#### Task inputs:
-- ==== Sys2Proof/Machine/Dispatch.lean ====
section
/-! DEFINITION. One arm per instruction. -/

namespace Sys2Proof.Machine

def exec (i : Instr) (s : State) : Host.Outcome State Fault Refusal :=
  match i with
  | .ringReset => Sys2Proof.Machine.execRingReset s
  | .ringPush b => Sys2Proof.Machine.execRingPush b s
  | .ringPop => Sys2Proof.Machine.execRingPop s
  | .ringSize => Sys2Proof.Machine.execRingSize s
  | .feed => Sys2Proof.Machine.execFeed s
  | .asmReset => Sys2Proof.Machine.execAsmReset s
  | .reservedOp low => Sys2Proof.Machine.execReservedOp low s
  | .lead62 => Sys2Proof.Machine.execLead62 s
  | .lead60 => Sys2Proof.Machine.execLead60 s
  | .lead67 => Sys2Proof.Machine.execLead67 s
  | .lead75 => Sys2Proof.Machine.execLead75 s
  | .lead71 => Sys2Proof.Machine.execLead71 s
  | .lead64 => Sys2Proof.Machine.execLead64 s
  | .lead68 => Sys2Proof.Machine.execLead68 s
  | .lead7B => Sys2Proof.Machine.execLead7B s
  | .lead7C => Sys2Proof.Machine.execLead7C s

end Sys2Proof.Machine
end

#### Assignment:
Reproduce the listing above exactly, in its entirety.

#### Response box:
-- ==== Sys2Proof/Machine/Dispatch.lean ====
section
/-! DEFINITION. One arm per instruction. -/

namespace Sys2Proof.Machine

def exec (i : Instr) (s : State) : Host.Outcome State Fault Refusal :=
  match i with
  | .ringReset => Sys2Proof.Machine.execRingReset s
  | .ringPush b => Sys2Proof.Machine.execRingPush b s
  | .ringPop => Sys2Proof.Machine.execRingPop s
  | .ringSize => Sys2Proof.Machine.execRingSize s
  | .feed => Sys2Proof.Machine.execFeed s
  | .asmReset => Sys2Proof.Machine.execAsmReset s
  | .reservedOp low => Sys2Proof.Machine.execReservedOp low s
  | .lead62 => Sys2Proof.Machine.execLead62 s
  | .lead60 => Sys2Proof.Machine.execLead60 s
  | .lead67 => Sys2Proof.Machine.execLead67 s
  | .lead75 => Sys2Proof.Machine.execLead75 s
  | .lead71 => Sys2Proof.Machine.execLead71 s
  | .lead64 => Sys2Proof.Machine.execLead64 s
  | .lead68 => Sys2Proof.Machine.execLead68 s
  | .lead7B => Sys2Proof.Machine.execLead7B s
  | .lead7C => Sys2Proof.Machine.execLead7C s

end Sys2Proof.Machine
end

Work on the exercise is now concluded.